The Laziest Animated Movie Title Translations Ever

I remember when I first moved to China, I used animated films to practice Chinese quite a bit. I quickly discovered that Disney did an especially good jobs with translating (my favorite was the Chinese version of The Emperor’s New Groove). But I also started noticing something strange about a lot of these animated films’ Chinese titles… the word 总动员 appeared, somewhat inexplicably, way too often.

What is 总动员?


It was almost like a formula. In one word, what’s the movie about? That’s the main theme. Then just apply this formula:

[main theme] + 总动员

What was going on? I asked a number of native speakers abut this phenomenon, and none of them had paid the issue much notice. One bit of helpful information they did give, however, was that the word 总动员, in mainland China, is tied in the minds of many to some popular variety shows that came out around the year 2000. Specifically, they were 欢乐总动员 (“Joyous Zongdongyuan“) and 全家总动员 (“Whole Family Zongdongyuan“). Both were loud, fun, programs with lots of active people.

Pleco‘s dictionaries give the following definitions for 总动员:

  1. General/total mobilization
  2. General (or total) mobilization
  3. General mobilization (for war etc)

OK, obviously those aren’t the meanings they’re shooting for in the titles of cartoon movies.
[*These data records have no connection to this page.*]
/-- PROGRESS_RECORD posts a record of kind 0x0001 with the TOKEN of firmware's copy, a STAGE and units only where the command defines
them; COMMAND_TIMEOUT abandons a command that has not committed and answers TIMEOUT; GO posts a command, or is ignored while one is;
EVT_CONS frees slots; EVT_LOST is read and cleared (R35, R39, R40, R44, R47, R48, R51). -/
def Obligations.MailboxEventsAct : Prop :=
  ∀ (f : FuncId) (s : State), let m := (s.func f).mbx
  (∀ stage d n ms job b, m.long = some (job, b) → m.state = .running → s.serving = true →
    let u := s.jobUnits job d.toNat n.toNat
    exec (.progressRecord f stage d n ms) s = .next (s.post f 0x0001 m.copyToken (leBytes 2 m.opcode ++ leBytes 2 (job.stage stage.toNat) ++
      zeros 4 ++ leBytes 8 u.1 ++ leBytes 8 u.2 ++ leBytes 4 ms.toNat))) ∧
  (∀ job, m.long = some (job, false) → s.serving = true → m.timeoutMs ≠ 0 →
    exec (.commandTimeout f) s = .next ((s.abandonJob job).answerLong f (Reply.refuse rcTimeout 0)).settle) ∧
  (∀ v, s.reachable f = true → bit v.toNat 0 = true → m.state ≠ .posted → m.state ≠ .running → s.serving = true →
    let s0 := s.regSent f
    let s1 := s0.count f cntMailbox 1
    let s2 := s1.fresh.2.modMbx f (fun w => { w with
      state := .posted, token := BitVec.ofNat 16 ((s1.cmd f).hdr 2 2), mixed := [], goOrder := s.goNext })
    exec (.mbxGo f v) s = .next { s2 with goNext := s.goNext + 1 }) ∧
  (∀ v, s.reachable f = true → bit v.toNat 0 = true → m.state = .posted ∨ m.state = .running →
    exec (.mbxGo f v) s = .next ((s.regSent f).count f cntProtocol 1)) ∧
  (∀ v, s.reachable f = true → bit v.toNat 0 = true → m.state ≠ .posted → m.state ≠ .running → s.serving = false →
    exec (.mbxGo f v) s = .next (((s.regSent f).count f cntMailbox 1).hardwareBusy f)) ∧
  (∀ v : Word32, s.reachable f = true → (BitVec.ofNat 7 v.toNat - m.evtCons).toNat ≤ m.occupied →
    exec (.mbxEvtConsWrite f v) s = .next (((s.regSent f).modMbx f (fun w => { w with evtCons := BitVec.ofNat 7 v.toNat })).refillEvents f)) ∧
  (∀ v : Word32, s.reachable f = true → (BitVec.ofNat 7 v.toNat - m.evtCons).toNat > m.occupied →
    exec (.mbxEvtConsWrite f v) s = .next ((s.regSent f).count f cntProtocol 1)) ∧
  (s.reachable f = true → exec (.mbxEvtLostRead f) s = .next
    (((s.regSent f).modMbx f (fun w => { w with lost := 0 })).regReturns f (leBytes 4 m.lost)))

/-- Register accesses of a function cross the fabric from its link to Headland (R357): the command mailbox takes writes and INT_CTRL its
two bits, also during a global stop, when the low word of module time still latches the high; the MSI-X table and the window registers
take writes while the module runs; an access of the wrong size or alignment is counted, a piece of a doorbell as a discarded doorbell, and
a read of it returns ones (R9, R10, R34, R35, R40, R63 to R66, R82, R445). -/
def Obligations.RegisterAccessesAct : Prop :=
  ∀ (f : FuncId) (s0 : State), let s := s0.regSent f
  (s0.reachable f = true →
    (∀ off size (v : Word64), badAccess .bar0 true off size = false → 0x1000 ≤ off → off < 0x2000 →
      exec (.regWrite f .bar0 off size v) s0 = .next (s.mailWrite f (off - 0x1000) (leBytes size v.toNat))) ∧
    (∀ v : Word64, let w := v.toNat % 2 ^ 32
      exec (.regWrite f .bar0 0x41C 4 v) s0 = .next (s.modMbx f (fun m => { m with doneEn := bit w 0, evtEn := bit w 1 }))) ∧
    exec (.idTimeLoRead f) s0 = .next ((s.modFunc f (fun v => { v with timeHi := s.time / 2 ^ 32 % 2 ^ 32 })).regReturns f
      (leBytes 4 (s.time % 2 ^ 32)))) ∧
  (s0.served f = true →
    (∀ n (v : Word64), n < s.vectors f → n < 2048 →
      exec (.regWrite f .bar4 (16 * n + 8) 4 v) s0 = .next (s.modEntry f n (fun e => { e with data := BitVec.ofNat 32 v.toNat }))) ∧
    (∀ bar off size (v : Word64), badAccess bar true off size = true →
      exec (.regWrite f bar off size v) s0 = .next (s.count f (accessCounter bar true off) 1)) ∧
    (∀ bar off size, badAccess bar true off size = true → wholeDoorbell bar true off size = false →
      exec (.badRegAccess f bar true off size) s0 = .next (s.count f (accessCounter bar true off) 1)) ∧
    (∀ bar off size, badAccess bar false off size = true →
      exec (.badRegAccess f bar false off size) s0 = .next ((s.count f cntRegAccess 1).regReturns f (List.replicate size 0xFF))) ∧
    (∀ v : Word32, exec (.winSet f .base v) s0 = .next (s.modFunc f (fun w => { w with win := { w.win with base := BitVec.ofNat 19 v.toNat } }))) ∧
    (∀ v : Word32, exec (.winSet f .ctrl v) s0 = .next
      (s.modFunc f (fun w => { w with win := { w.win with enable := bit v.toNat 0, writeEn := bit v.toNat 1 } }))))

/-- BAR2: an access inside the function's share crosses the fabric and reads or writes module memory, and a read that meets an
uncorrectable block returns ones, poisoned; one that R67 refuses sets FAULT, is counted, signals
source 3, and a read of it returns ones (R65 to R68, R345, R357, R470). -/
def Obligations.WindowAccessesAct : Prop :=
  ∀ (f : FuncId) (s : State) (off : Nat) (obs : List BlockObs), s.served f = true →
  let a := (s.func f).win.base.toNat * 0x200000 + off
  let bad := ((s.modFunc f (fun v => { v with win := { v.win with fault := true } })).count f cntWinFault 1).signal f 3
  (∀ len, s.winRefused f false a len = false → let d := (s.winAsks f a len).memRead a len obs
    exec (.bar2Read f off len obs) s = .next (d.1.emit (.readData f (if d.2.2.1 then List.replicate len 0xFF else d.2.1) d.2.2.1))) ∧
  (∀ len, s.winRefused f false a len = true →
    exec (.bar2Read f off len obs) s = .next (bad.emit (.readData f (List.replicate len 0xFF) false))) ∧
  (∀ data, s.winRefused f true a data.length = false → exec (.bar2Write f off data obs) s = .next ((s.winSends f a data.length).memWrite a data obs).1) ∧
  (∀ data, s.winRefused f true a data.length = true → exec (.bar2Write f off data obs) s = .next bad)

/-- The event controller: a claim takes the best eligible source, EOI ends it, the threshold, the route table and EVC_CTRL take their
values, EVC_RAISE and the module's units set and withdraw pending bits (R75 to R79), the accesses and the events crossing the fabric
(R357). -/
def Obligations.EventControllerActs : Prop :=
  ∀ (f : FuncId) (s0 : State), let s := s0.regSent f; let e := (s0.func f).evc
  (∀ src, s0.served f = true → e.best = some src → exec (.evcClaimRead f) s0 = .next
    ((s.setEvc f { e with pending := lerase e.pending src, active := linsert e.active src }).regReturns f (leBytes 4 src))) ∧
  (s0.served f = true → e.best = none → exec (.evcClaimRead f) s0 = .next (s.regReturns f (leBytes 4 0xFFF))) ∧
  (∀ v : Word32, s0.served f = true → bits v.toNat 11 0 ≠ 0xFFF → e.active.contains (bits v.toNat 11 0) = true →
    exec (.evcEoiWrite f v) s0 = .next (s.setEvc f { e with active := lerase e.active (bits v.toNat 11 0) })) ∧
  (∀ v : Word32, s0.served f = true → bits v.toNat 11 0 ≠ 0xFFF → e.active.contains (bits v.toNat 11 0) = false →
    exec (.evcEoiWrite f v) s0 = .next (s.count f cntProtocol 1)) ∧
  (∀ v : Word32, s0.served f = true → exec (.evcThresholdWrite f v) s0 = .next (s.setEvc f { e with threshold := BitVec.ofNat 4 v.toNat })) ∧
  (∀ v : Word32, s0.served f = true → bit v.toNat 31 = false → validSource (bits v.toNat 11 0) = true →
    exec (.evcRaiseSignal f v) s0 = .next (s.signal f (bits v.toNat 11 0))) ∧
  (∀ v : Word32, s0.served f = true → bit v.toNat 31 = true → validSource (bits v.toNat 11 0) = true →
    exec (.evcRaiseWithdraw f v) s0 = .next (s.withdraw f (bits v.toNat 11 0))) ∧
  (∀ v : Word32, s0.served f = true → bit v.toNat 0 = true → e.msgEn = false → exec (.evcCtrlWrite f v) s0 = .next
    ((s.modFunc f (fun w => { w with evc := { w.evc with msgEn := true } })).sendAllGroups f)) ∧
  (∀ v : Word32, s0.served f = true → bit v.toNat 0 = false → exec (.evcCtrlWrite f v) s0 = .next
    (s.modFunc f (fun w => { w with evc := { w.evc with msgEn := false } }))) ∧
  (∀ src (v : Word32), s0.served f = true → src < 4095 → v &&& 0x8F0007FF#32 ≠ 0 →
    exec (.evcRouteWrite f src v) s0 = .next (s.setEvc f { e with route := tset e.route src (v &&& 0x8F0007FF#32) })) ∧
  (∀ src, validSource src = true → s0.fenced f = false → exec (.evcSourceSignal f src) s0 = .next
    (((s0.fabSend (.transport (dieOf f)) .headland .crsp 8).count f cntEvents 1).setEvc f { e with pending := linsert e.pending src })) ∧
  (∀ src, exec (.evcSourceWithdraw f src) s0 = .next (s0.setEvc f { e with pending := lerase e.pending src }))

/-- MSI-X and the counter snapshot: an unmasked vector with its pending bit set sends its message and the bit clears; enabling lets every
group's message out; masks hold (R79, R429). The vector masks of BAR4 and CNT_CTRL are written while the module runs, configuration space
also during a global stop (R445). -/
def Obligations.MessageAndCounterEventsAct : Prop :=
  ∀ (f : FuncId) (s0 : State),
  let s := s0.regSent f
  let v := s0.func f
  (s0.served f = true →
    (∀ n, n < s.vectors f → exec (.msixVectorUnmask f n) s0 = .next ((s.modEntry f n (fun e => { e with masked := false })).unmasked f n)) ∧
    (∀ x : Word32, bit x.toNat 0 = true → v.cnt.snap = false → exec (.cntSnap f x) s0 = .next
      (s.modFunc f (fun w => { w with cnt := { w.cnt with shadow := w.cnt.live, snapTime := s.time, snap := true } })))) ∧
  (s0.reachable f = true →
    (let s1 := s.modFunc f (fun w => { w with msix := { w.msix with fmask := false } })
     exec (.msixFunctionUnmask f) s0 = .next (forEach (s1.func f).msix.pba s1 (fun st n => st.unmasked f n))) ∧
    exec (.msixFunctionMaskSet f) s0 = .next (s.modFunc f (fun w => { w with msix := { w.msix with fmask := true } })) ∧
    (v.msix.enable = false → exec (.msixEnableSet f) s0 = .next
      ((s.modFunc f (fun w => { w with msix := { w.msix with enable := true } })).sendAllGroups f)) ∧
    exec (.msixEnableClear f) s0 = .next (s.modFunc f (fun w => { w with msix := { w.msix with enable := false } }))) ∧
  exec (.cntSnapDone f) s0 = .next (s0.modFunc f (fun w => { w with cnt := { w.cnt with snap := false } }))

/-- Doorbells: DBL_WORK moves the producer index of a live ring to an index within its bounds, DBL_CQ the consumer index, over the fabric
from the link to the ring's engine; any other is discarded and counted (R10, R107, R108, R116, R134, R357). -/
def Obligations.DoorbellsAct : Prop :=
  ∀ (f : FuncId) (s : State) (k : Nat) (v : Word64), s.served f = true →
  (∀ g, s.dblRefused true = false → s.ring f k = some g → bits v.toNat 15 0 < g.n →
    ringDist g.n g.prod g.cons ≤ ringDist g.n (linearOf g.n v.toNat) g.cons → ringDist g.n (linearOf g.n v.toNat) g.cons ≤ g.n →
    exec (.dblWork f k v true) s = .next (((s.dblSent f (g.kind.engine (dieOf f))).modRing f k (fun w => { w with prod := linearOf g.n v.toNat })).refreshSet (dieOf f))) ∧
  (exec (.dblWork f k v false) s = .next (s.count f cntDoorbell 1)) ∧
  (s.dblRefused true = false → s.ring f k = none → exec (.dblWork f k v true) s = .next (s.count f cntDoorbell 1)) ∧
  (∀ obs, s.dblRefused true = false → s.dblCqOk f k v = true → bit v.toNat 31 = false →
    exec (.dblCq f k v true obs) s = .next ((s.dblSent f (.transport (dieOf f))).cqConsume f k (s.dblCqIndex f k v) obs).settle) ∧
  (s.dblRefused true = false → s.dblCqOk f k v = true → bit v.toNat 31 = true →
    exec (.dblCqArm f k v true) s = .next
      (((s.dblSent f (.transport (dieOf f))).cqConsume f k (s.dblCqIndex f k v) []).armCq f k).settle) ∧
  (∀ obs, s.dblRefused true = false → s.dblCqOk f k v = false →
    exec (.dblCq f k v true obs) s = .next (s.count f cntDoorbell 1).settle)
Native speakers seems to have trouble giving an exact definition of this use of 总动员, but the feeling is clear: exciting, happy, lively, 热闹, with lots of people.

The Rise of 总动员

Not appearing in dictionaries did not stop this word from popping up in animated feature titles all over the place, starting shortly before 2000. Many were Disney films, but not all:

  • Toy Story, Toy Story 2, Toy Story 3 (1995, 1999, 2010) 玩具总动员: “Toy Zongdongyuan
  • Joe’s Apartment (1996) 蟑螂总动员: “Cockroach Zongdongyuan
  • Finding Nemo (2003) 海底总动员: “Bottom of the Sea Zongdongyuan
  • Looney Tunes: Back in Action (2003) 巨星总动员: “Megastar Zongdongyuan
  • The Incredibles (2004) 超人总动员: “Superman Zongdongyuan
  • Cars, Cars 2 (2006, 2011) 赛车总动员: “Race Car Zongdongyuan
  • Ratatouille (2007) 美食总动员: “Gourmet Zongdongyuan
  • Bee Movie (2007) 蜜蜂总动员: “Bee Zongdongyuan
  • WALL·E (2008) 机器人总动员: “Robot Zongdongyuan
  • Planes (2013) 飞机总动员: “Airplane Zongdongyuan
  • Free Birds (2013) 火鸡总动员: “Turkey Zongdongyuan
  • Minuscule: Valley of the Lost Ants (2014) 昆虫总动员: “Ant Zongdongyuan

This is not a complete list; rather, it’s an attempt to try to capture some of the biggest titles and the range that “zongdongyuan” covers.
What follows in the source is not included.